/-- The reactions of a round but for those that change the control. -/
def steadied (s : State) : State := (readied s).startTest.engageTest.retuneTest

/-- What stands in a round that keeps the control. -/
structure SteadyRound (s : State) : Prop where
  react : s.react = steadied s
  stop : (readied s).stopReady = false
  release : (readied s).releaseWanted = false
  start : control (readied s).startTest = control (readied s)
  park : (steadied s).parkReady = false
  wake : ¬((steadied s).sp.mode = .dormant ∧ (steadied s).vl.plug = true ∧ (steadied s).sp.restarting = none)
  plug : ¬((steadied s).linkRuns = true ∧ (steadied s).vl.plug = true ∧ (steadied s).vl.session = .absent)

/-- A reaction that keeps the rank keeps the control. -/
theorem stopTest_steady (same : control s.stopTest = control s) : s.stopReady = false ∧ s.stopTest = s := by
  cases ready : s.stopReady
  · exact ⟨rfl, by rw [stopTest_eq, ready]; rfl⟩
  · have on := stopReady_on ready
    simp [stopTest_eq, ready, control, converterOff, on] at same

theorem releaseTest_steady (same : control s.releaseTest = control s) : s.releaseWanted = false ∧ s.releaseTest = s := by
  cases wanted : s.releaseWanted
  · exact ⟨rfl, by rw [releaseTest_eq, wanted]; simp⟩
  · simp only [releaseTest_eq, wanted, control] at same
    simp [State.releaseWanted] at wanted
    simp [wanted] at same

theorem parkTest_steady (same : control s.parkTest = control s) : s.parkReady = false ∧ s.parkTest = s := by
  cases ready : s.parkReady
  · exact ⟨rfl, by rw [parkTest_eq, ready]; rfl⟩
  · have parking : s.sp.mode = .parking := by
      simp only [State.parkReady, Bool.and_eq_true, beq_iff_eq] at ready
      exact ready.1.1.1.1
    have leaves : (if s.vl.plug then PostMode.hold else PostMode.dormant) = .parking := by
      simpa [parkTest_eq, ready, control, setMode_eq, parking] using same
    cases plug : s.vl.plug <;> simp [plug] at leaves

theorem plugWake_steady (same : control s.plugWake = control s) :
    ¬(s.sp.mode = .dormant ∧ s.vl.plug = true ∧ s.sp.restarting = none) ∧ s.plugWake = s := by
  unfold State.plugWake at same ⊢
  split at same
  · next wakes => simp [control, setMode_eq, wakes.1] at same
  · next sleeps => exact ⟨sleeps, by rw [if_neg sleeps]⟩

theorem meetPlug_steady (same : control s.meetPlug = control s) :
    ¬(s.linkRuns = true ∧ s.vl.plug = true ∧ s.vl.session = .absent) ∧ s.meetPlug = s := by
  rw [meetPlug_eq] at same ⊢
  split at same
  · next met => simp [control, met.2.2] at same
  · next unmet => exact ⟨unmet, by rw [if_neg unmet]⟩

theorem steadyRound_of_control (same : control s.react = control s) : SteadyRound s := by
  have first : Descends s (readied s) :=
    (((descends_holdSetpoint s).trans (descends_noticeTest _)).trans (descends_gateNotice _)).trans
      (descends_shareZeroTest _)
  have afterStart (t : State) : Descends t.startTest t.startTest.engageTest.retuneTest :=
    (descends_engageTest _).trans (descends_retuneTest _)
  have last (t : State) : Descends t t.parkTest.plugWake.meetPlug :=
    ((descends_parkTest _).trans (descends_plugWake _)).trans (descends_meetPlug _)
  have whole : s.react = (((readied s).stopTest.releaseTest.startTest.engageTest.retuneTest.parkTest.plugWake).meetPlug) := rfl
  have rest (t : State) : Descends t t.startTest.engageTest.retuneTest.parkTest.plugWake.meetPlug :=
    ((descends_startTest t).trans (afterStart t)).trans (last _)
  rw [whole] at same
  obtain ⟨first', same⟩ := first.between (((descends_stopTest _).trans (descends_releaseTest _)).trans (rest _)) same
  obtain ⟨stop', same⟩ := (descends_stopTest _).between ((descends_releaseTest _).trans (rest _)) same
  obtain ⟨stop, stopped⟩ := stopTest_steady stop'
  rw [stopped] at same whole
  obtain ⟨release', same⟩ := (descends_releaseTest _).between (rest _) same
  obtain ⟨release, released⟩ := releaseTest_steady release'
  rw [released] at same whole
  obtain ⟨start, same⟩ := (descends_startTest _).between ((afterStart _).trans (last _)) same
  obtain ⟨timers, same⟩ := (afterStart _).between (last _) same
  obtain ⟨park', same⟩ := (descends_parkTest _).between ((descends_plugWake _).trans (descends_meetPlug _)) same
  obtain ⟨park, parked⟩ := parkTest_steady park'
  rw [parked] at same whole
  obtain ⟨wake', same⟩ := (descends_plugWake _).between (descends_meetPlug _) same
  obtain ⟨wake, woken⟩ := plugWake_steady wake'
  rw [woken] at same whole
  obtain ⟨plug, met⟩ := meetPlug_steady same
  rw [met] at whole
  exact ⟨whole, stop, release, start, park, wake, plug⟩

theorem readied_sameView (s : State) : SameView s (readied s) :=
  (((holdSetpoint_sameView s).trans (noticeTest_sameView _)).trans (gateNotice_sameView _)).trans
    (shareZeroTest_sameView _)

theorem SteadyRound.sameView (round : SteadyRound s) : SameView (readied s) (steadied s) :=
  ((startTest_sameView round.start).trans (engageTest_sameView _)).trans (retuneTest_sameView _)

/-- The evaluation of the start request where it keeps the converter's state (R119, R125, R126). -/
theorem startedConverter_steady (same : control t.startTest = control t) :
    (t.startRequest = true → t.cc.state ≠ .off) ∧ ∃ linger pending,
      startedConverter t = { t.cc with startHeld := t.startRequest, lingerAt := linger, stopPending := pending } ∧
        (pending = true → t.cc.stopPending = true) ∧
        (t.startRequest = true → t.cc.state.enabled = true → linger = none) := by
  rw [startTest_eq] at same
  have state : (startedConverter t).state = t.cc.state := congrArg (·.2.2) same
  unfold startedConverter at state ⊢
  cases held : t.cc.state
  case off =>
    simp only [held] at state ⊢
    cases request : t.startRequest
    · exact ⟨by simp, t.cc.lingerAt, t.cc.stopPending, rfl, id, by simp⟩
    · cases fault : t.cc.fault
      · simp [request, fault] at state
      · by_cases few : t.cc.failures < 2 <;> simp [request, fault, converterFailed, few] at state
  case precharging =>
    exact ⟨by simp, _, _, rfl, by simp, fun request _ => by simp [request]⟩
  case on =>
    exact ⟨by simp, _, _, rfl, by simp; tauto, fun request _ => by simp [request]⟩
  all_goals exact ⟨by simp, t.cc.lingerAt, t.cc.stopPending, rfl, id, by simp [ConverterState.enabled]⟩

/-! ### What stands at the end of such a round -/

theorem readied_setpoint (s : State) : s.powerPath = true ∨ (readied s).cc.setpoint = 0 := by
  simp only [readied, shareZeroTest_eq, gateNotice_eq, noticeTest_eq, holdSetpoint_eq]
  split
  · next path => exact .inl path
  · exact .inr rfl

theorem readied_side (s : State) : (readied s).ea.side = .noRecord ∨
    (readied s).ea.side = noticeSideOf s.energy s.sp.config.energyNotice := by
  have view := holdSetpoint_sameView s
  simp only [readied, shareZeroTest_eq, gateNotice_eq, noticeTest_eq, view.energy, view.config]
  split
  · exact .inl rfl
  · exact .inr rfl

theorem readied_gates (s : State) : (readied s).ea.gates = s.gateView := by
  have view := (holdSetpoint_sameView s).trans (noticeTest_sameView _)
  simp only [readied, shareZeroTest_eq, gateNotice_eq]
  exact view.gateView

theorem readied_shareZero (s : State) : (readied s).vl.session = .exporting ∧ (readied s).share = 0 ↔
    (readied s).vl.shareZeroAt.isSome = true ∨ (readied s).vl.shareZeroOut = true := by
  unfold readied
  generalize s.holdSetpoint.noticeTest.gateNotice = t
  have share : t.shareZeroTest.share = t.share := (shareZeroTest_sameView t).share (by rw [shareZeroTest_eq])
  rw [share, shareZeroTest_eq]
  by_cases waits : t.vl.session = .exporting ∧ t.share = 0
  · cases t.vl.shareZeroAt <;> cases t.vl.shareZeroOut <;> simp [waits]
  · simp [waits]

theorem tested_engage (t : State) : let w := t.engageTest.retuneTest
    (w.vl.due.engage = true ↔ w.vl.session = .ready ∧ w.cc.state = .on ∧ 0 < w.share ∧ w.cc.stopPending = false ∧
      w.vl.engageHoldAt = none ∧ w.vl.engageInFlight = false) := by
  have share : t.engageTest.retuneTest.share = t.share :=
    ((engageTest_sameView t).trans (retuneTest_sameView _)).share (by rw [retuneTest_eq, engageTest_eq])
  dsimp only
  rw [share, retuneTest_eq, engageTest_eq]
  simp [State.engageWanted, VehicleLink.engageInFlight, and_assoc]

theorem tested_retune (t : State) : let w := t.retuneTest
    (w.vl.retuneAt.isSome = true ↔ (w.vl.session = .ready ∨ w.vl.session = .engaging ∨
      w.vl.session = .exporting ∨ w.vl.session = .releasing) ∧ w.vl.allowance < w.vl.desired) := by
  dsimp only
  rw [retuneTest_eq, ← retunable_iff]
  dsimp only
  split
  · next runs =>
    simp only [runs, and_self, iff_true]
    split <;> simp [*]
  · next stands => simpa using stands

/-- A round that keeps the control leaves no reaction open. -/
theorem SteadyRound.quiet (round : SteadyRound s) (joined : s.sp.mode ≠ .config) : Quiet (steadied s) := by
  have late := round.sameView
  have view := (readied_sameView s).trans late
  obtain ⟨request, linger, pending, started, withdrawn, stops⟩ := startedConverter_steady round.start
  have cc : (steadied s).cc = { (readied s).cc with
      startHeld := (readied s).startRequest, lingerAt := linger, stopPending := pending } := by
    simp only [steadied, retuneTest_eq, engageTest_eq, startTest_eq, started]
  have ea : (steadied s).ea = (readied s).ea := by simp only [steadied, retuneTest_eq, engageTest_eq, startTest_eq]
  have share : (steadied s).share = (readied s).share :=
    late.share (by simp only [steadied, retuneTest_eq, engageTest_eq, startTest_eq])
  have timer : (steadied s).vl.shareZeroAt = (readied s).vl.shareZeroAt ∧
      (steadied s).vl.shareZeroOut = (readied s).vl.shareZeroOut := by
    simp only [steadied, retuneTest_eq, engageTest_eq, startTest_eq, and_self]
  exact
    { setpoint := by
        have path : (steadied s).powerPath = s.powerPath := by
          unfold State.powerPath
          rw [view.session, view.converter]
        rw [path, cc]
        exact readied_setpoint s
      notice := by
        rw [ea, view.energy, view.config]
        exact readied_side s
      gates := by
        rw [ea, view.gateView]
        exact readied_gates s
      shareZero := by
        rw [late.session, share, timer.1, timer.2]
        exact readied_shareZero s
      stop := by
        have test := round.stop
        rintro ⟨on, set, zero, engaging, exporting, releasing⟩
        rw [cc] at on set zero
        rw [late.session] at engaging exporting releasing
        simp only [State.stopReady, show (readied s).cc.state = .on from on, withdrawn set, show (readied s).cc.setpoint = 0 from zero] at test
        cases session : (readied s).vl.session <;> simp_all [SessionState.holdsStop]
      release := by
        have test := round.release
        rintro ⟨exporting, zero, reason⟩
        rw [late.session] at exporting
        rw [late.latch, late.converter, timer.2, cc] at reason
        rw [cc] at zero
        simp only [State.releaseWanted, exporting, show (readied s).cc.setpoint = 0 from zero] at test
        rcases reason with out | set | off | latched
        · simp [out] at test
        · simp [withdrawn set] at test
        · simp [off] at test
        · simp [latched] at test
      held := by
        rw [late.startRequest, cc]
      start := by
        rw [late.startRequest, late.converter, cc]
        exact fun holds => ⟨request holds, fun enabled => stops holds ((enabled_cases _).mpr enabled)⟩
      engage := tested_engage _
      retune := tested_retune _
      park := by
        have test := round.park
        rintro ⟨parking, zero, off, free, alone⟩
        simp [State.parkReady, parking, zero, off, free, alone] at test
      wake := round.wake
      plug := fun high awake absent => round.plug ⟨by simp [State.linkRuns, State.joined, awake, view.mode ▸ joined], high, absent⟩ }

/-! ### Where no reaction is open -/

theorem converter_same {c : Converter} {held pending : Bool} {linger : Timer} (held' : held = c.startHeld)
    (linger' : linger = c.lingerAt) (pending' : pending = c.stopPending) :
    { c with startHeld := held, lingerAt := linger, stopPending := pending } = c := by
  subst held' linger' pending'
  rfl

/-- The start request has been evaluated and has come about (R119, R120, R125). -/
theorem startedConverter_idle (held : s.cc.startHeld = s.startRequest)
    (start : s.startRequest = true → s.cc.state ≠ .off ∧
      (s.cc.state = .precharging ∨ s.cc.state = .on → s.cc.lingerAt = none)) : startedConverter s = s.cc := by
  have same : { s.cc with startHeld := s.startRequest } = s.cc := by rw [← held]
  have running (enabled : s.cc.state = .precharging ∨ s.cc.state = .on) :
      (if s.startRequest then none else if s.cc.startHeld then some (s.now + 30000) else s.cc.lingerAt) = s.cc.lingerAt := by
    rw [held]
    cases request : s.startRequest
    · rfl
    · exact ((start request).2 enabled).symm
  have pending (b : Bool) : (s.cc.stopPending && !(s.startRequest && b && !s.cc.startHeld)) = s.cc.stopPending := by
    rw [held]
    cases s.startRequest <;> simp
  unfold startedConverter
  cases state : s.cc.state
  case off =>
    have waits : s.startRequest = false := by
      by_contra request
      exact (start (by simpa using request)).1 state
    rw [waits] at same ⊢
    exact same
  case precharging => exact converter_same held.symm (running (.inl state)) (pending _)
  case on => exact converter_same held.symm (running (.inr state)) (pending _)
  all_goals exact same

---------------

■ **WHAT IS REQUIRED**: Begin at the first line of the material and transcribe each line exactly. End with the line containing "wake : ¬((steadied", and give nothing else.

■ **TASK ANSWER**:
/-- The reactions of a round but for those that change the control. -/
def steadied (s : State) : State := (readied s).startTest.engageTest.retuneTest

/-- What stands in a round that keeps the control. -/
structure SteadyRound (s : State) : Prop where
  react : s.react = steadied s
  stop : (readied s).stopReady = false
  release : (readied s).releaseWanted = false
  start : control (readied s).startTest = control (readied s)
  park : (steadied s).parkReady = false
  wake : ¬((steadied s).sp.mode = .dormant ∧ (steadied s).vl.plug = true ∧ (steadied s).sp.restarting = none)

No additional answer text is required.